Снова бочка, снова вытоптанный скверик, даже коляски те же — красная и зеленая, — только на деревьях желтеют листья. Время отодвинулось, и боль отодвинулась — глубже вонзилась. Что бы ты ни делана, как бы ни раскалывалась из-за отца — обманываешь себя. Ищи не ищи, все равно в бочку уткнешься. Тут его дом.
— Не стирай моих рубашек. У самого руки есть. — Отец вертит шеей в чистом воротничке переодетой рубашки. Недовольно ворчит, что от ее мыл да порошков чешется кожа, а на самом деле вспоминает, как кричал в последний раз. Не он кричал — рот раздирал ему кто-то другой, сильнее и злее его, сопротивляться которому он был бессилен. Много бы дал, чтобы забыла дочь его истошные вопли. Ведь не думает же он так гадко, как орал, ведь не последний же он скот! — Как твой? Его книга?
— Пишет.
— Не радуешься?
— Напишет. Когда-нибудь напишет. Чиню ему карандаши.
— Только-то?
— Мало? Еще мало?
— Вера женщины — великое дело, — покашливает отец, впутавшись в новую неприятность — дернул черт заговорить о зяте. Завсегдатай бочки для Алоизаса Губертавичюса — не человек. И снова отца точно науськивает кто-то, пихает в горло слова, которых не должна была бы слышать бледнеющая дочь. — Читал его последнюю статью. Мужики рыбку в ней принесли. Не обижайся, дочка, если скажу. Парит в состоянии невесомости, как теперь говорят. Не дурак парень, честный, но… не интересен ему живой человек.

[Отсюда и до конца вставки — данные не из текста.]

-- ==== Sys2Proof/Laws/Frames.lean ====
section
/-! SUPPORT. The frame of an instruction that completes: what its body may do (`Mid`), and what then stands after it
retires (`Mid.keeps`); where its results are. -/

namespace Sys2Proof.Machine

/-! ## Late results and the parts of the registers -/

@[simp] theorem Late.pc_apply (a : Arch) (l : Late) : (l.apply a).pc = a.pc := by
  unfold Late.apply; split <;> [simp; (split <;> simp)]
@[simp] theorem Late.cr_apply (a : Arch) (l : Late) : (l.apply a).cr = a.cr := by
  unfold Late.apply; split <;> [simp; (split <;> simp)]
@[simp] theorem Late.eng_apply (a : Arch) (l : Late) : (l.apply a).eng = a.eng := by
  unfold Late.apply; split <;> [simp; (split <;> simp)]
@[simp] theorem Late.priv_apply (a : Arch) (l : Late) : (l.apply a).priv = a.priv := by
  unfold Late.apply; split <;> [simp; (split <;> simp)]
@[simp] theorem Late.step_apply (a : Arch) (l : Late) : (l.apply a).step = a.step := by
  unfold Late.apply; split <;> [simp; (split <;> simp)]

theorem Late.rg_apply_ne (a : Arch) (l : Late) (r : Reg) (h : l.reg ≠ r.toNat) : (l.apply a).rg r = a.rg r := by
  unfold Late.apply
  split
  · rw [Arch.rg_wg]
    rw [if_neg]
    rintro ⟨rfl, -⟩
    apply h
    simp
    omega
  · split <;> simp

theorem Late.rv_apply_ne (a : Arch) (l : Late) (r : Reg) (h : l.reg ≠ 32 + r.toNat) : (l.apply a).rv r = a.rv r := by
  unfold Late.apply
  split
  · simp
  · split
    · rw [Arch.rv_wv]
      rw [if_neg]
      rintro rfl
      apply h
      simp
      omega
    · rfl

theorem Late.rg_apply (a : Arch) (l : Late) (r : Reg) (h : l.reg = r.toNat) :
    (l.apply a).rg r = if r = 0 then 0 else l.val.truncate 64 := by
  unfold Late.apply
  rw [if_pos (by rw [h]; exact r.isLt), Arch.rg_wg, h]
  by_cases h0 : r = 0
  · subst h0; simp
  · have e : BitVec.ofNat 5 r.toNat = r := by simp
    rw [e, if_pos ⟨rfl, h0⟩, if_neg h0]

theorem Late.rv_apply (a : Arch) (l : Late) (r : Reg) (h : l.reg = 32 + r.toNat) : (l.apply a).rv r = l.val := by
  unfold Late.apply
  have := r.isLt
  rw [if_neg (by omega), if_pos (by omega), Arch.rv_wv, if_pos]
  apply BitVec.eq_of_toNat_eq
  simp; omega

theorem flushLate_same {α : Type} (P : Arch → α) (l : List Late) (a : Arch)
    (h : ∀ x ∈ l, ∀ a, P (x.apply a) = P a) : P (flushLate a l) = P a := by
  induction l generalizing a with
  | nil => rfl
  | cons x l ih =>
    show P (flushLate (x.apply a) l) = _
    rw [ih _ fun y hy => h y (List.mem_cons_of_mem _ hy), h x List.mem_cons_self]

/-- A fold that ends with a result for a register leaves that result. -/
theorem flushLate_append (a : Arch) (l k : List Late) : flushLate a (l ++ k) = flushLate (flushLate a l) k := by
  simp [flushLate]

/-! ## The registers after an instruction -/

/-- The results of an instruction that are written at once. -/
def Fx.now (x : Fx) : List Late :=
  (x.late.filter fun l => l.2.2 == 0).map fun l => { reg := l.1, val := l.2.1, left := 0, born := 0 }

/-- The results whose window has ended. -/
def dueOf (l : List Late) : List Late := l.filter fun x => x.left == 0

theorem resultsOf_fst (x : Fx) (c : Sid) :
    (resultsOf x c).1 = flushLate (flushLate (x.s.strand c).arch (dueOf (chunkOf x.s c).late)) x.now := by
  simp only [resultsOf, tickLate, flushLate, dueOf, Fx.now, List.foldl_map]

theorem mem_resultsOf_snd {x : Fx} {c : Sid} {l : Late} (h : l ∈ (resultsOf x c).2) :
    (∃ y ∈ (chunkOf x.s c).late, y.reg = l.reg) ∨ ∃ y ∈ x.late, y.1 = l.reg := by
  simp only [resultsOf, tickLate, voidLate, List.mem_append, List.mem_filter, List.mem_map] at h
  rcases h with ⟨⟨⟨y, ⟨hy, -⟩, rfl⟩, -⟩, -⟩ | ⟨y, ⟨hy, -⟩, rfl⟩
  · exact .inl ⟨y, hy, rfl⟩
  · exact .inr ⟨y, hy, rfl⟩

/-- A part of the registers that no result concerns is as the body left it. -/
theorem retire_same {α : Type} (P : Arch → α) (x : Fx) (c : Sid) (len : Nat)
    (hpc : ∀ a pc, P { a with pc := pc } = P a)
    (h : ∀ l : Late, ((∃ y ∈ (chunkOf x.s c).late, y.reg = l.reg) ∨ ∃ y ∈ x.late, y.1 = l.reg) →
      ∀ a, P (l.apply a) = P a) :
    P ((retire x c len).strand c).arch = P (x.s.strand c).arch := by
  have h1 : P (resultsOf x c).1 = P (x.s.strand c).arch := by
    rw [resultsOf_fst, flushLate_same P, flushLate_same P]
    · intro l hl
      exact h l (.inl ⟨l, List.mem_of_mem_filter hl, rfl⟩)
    · intro l hl
      simp only [Fx.now, List.mem_map, List.mem_filter] at hl
      obtain ⟨y, ⟨hy, -⟩, rfl⟩ := hl
      exact h _ (.inr ⟨y, hy, rfl⟩)
  apply retire_cases x c len fun t => P (t.strand c).arch = _
  · rw [retired_strand]; simp only [hpc, h1]
  · intro code e
    rw [endAfter_arch (retired_opened ..), retired_strand, flushLate_same P]
    · simp only [hpc, h1]
    · intro l hl
      exact h l (mem_resultsOf_snd hl)

theorem retire_pc (x : Fx) (c : Sid) (len : Nat) : ((retire x c len).strand c).arch.pc = nextPc x c len := by
  apply retire_cases x c len fun t => (t.strand c).arch.pc = _
  · rw [retired_strand]
  · intro code e
    rw [endAfter_arch (retired_opened ..), retired_strand]
    exact flushLate_same (fun a => a.pc) _ _ fun x _ a => by simp

/-- The chunk of the strand after an instruction: the one that goes on, or a new one without open windows. -/
theorem retire_chunk_late (x : Fx) (c : Sid) (len : Nat) :
    ((chunkOf (retire x c len) c).late = (resultsOf x c).2 ∧ ((retire x c len).strand c).arch = { (resultsOf x c).1 with pc := nextPc x c len })
    ∨ ((chunkOf (retire x c len) c).late = [] ∧
        ((retire x c len).strand c).arch = flushLate { (resultsOf x c).1 with pc := nextPc x c len } (resultsOf x c).2) := by
  apply retire_cases x c len fun t => ((chunkOf t c).late = _ ∧ (t.strand c).arch = _) ∨ ((chunkOf t c).late = [] ∧ (t.strand c).arch = _)
  · left
    simp only [chunkOf, Option.getD_some, retired_strand, and_self]
  · intro code e
    right
    refine ⟨?_, by rw [endAfter_arch (retired_opened ..), retired_strand]⟩
    have : ((endAfter (retired x c len) c code e).strand c).opened = none := by
      obtain ⟨run, sync, hs⟩ := endAfter_strand (retired x c len) c code e
      rw [hs, endChunk_strand (retired_opened ..)]
    simp [chunkOf, this, newChunk]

Я такой-сякой — не претендую… Но другие-то люди?..
— Вроде бы не видела. Ему скажи, ему! Чего вам всем от меня надо?
Лионгина выкрикивает это нервно, визгливо, и отец, привыкший к сдержанности ее тона, удивляется.
— Ты случаем не заболела?
— Здорова. Здорова, как корова, только рожать не буду. Нет никакой надежды! — и расплакалась, без всякой связи с мыслями об отце, муже, себе самой. Не хотела этого говорить, не думала так. Заставляет себя равнодушно проводить взглядом поскрипывающие коляски, полные кружев и крика.
— Жалко. — Признание дочери сжимает отцу сердце, как его собственное, в прошлый раз не высказанное, оставленное про запас. Надо ее утешить, ободрить. Роется в памяти, где все перемешалось. Было время — вытаскивал из кармана подтаявшую шоколадку. — У каждого своя судьба. Ты, дочка, была в горах.
— Нет гор, папа! Бред юности, а заплатила безумно дорого. Неизвестно за что.
— За горы, девочка, за те самые маячащие вдали горы. — Отец чертит в воздухе кистью руки — дрожащей, неприятно разбухшей.
— Что с того для человека? В одном убеждаешься — как ты мал, ничтожен. А потом…
— Это много, Лина, если убеждаешься.
— …потом понимаешь, что твои горы — лишь дрожание воздуха, мираж, обман.
— Что недостижимы — правда. Горы и должны выситься над нами. Чистые, незахватанные. Я так понимаю, девочка.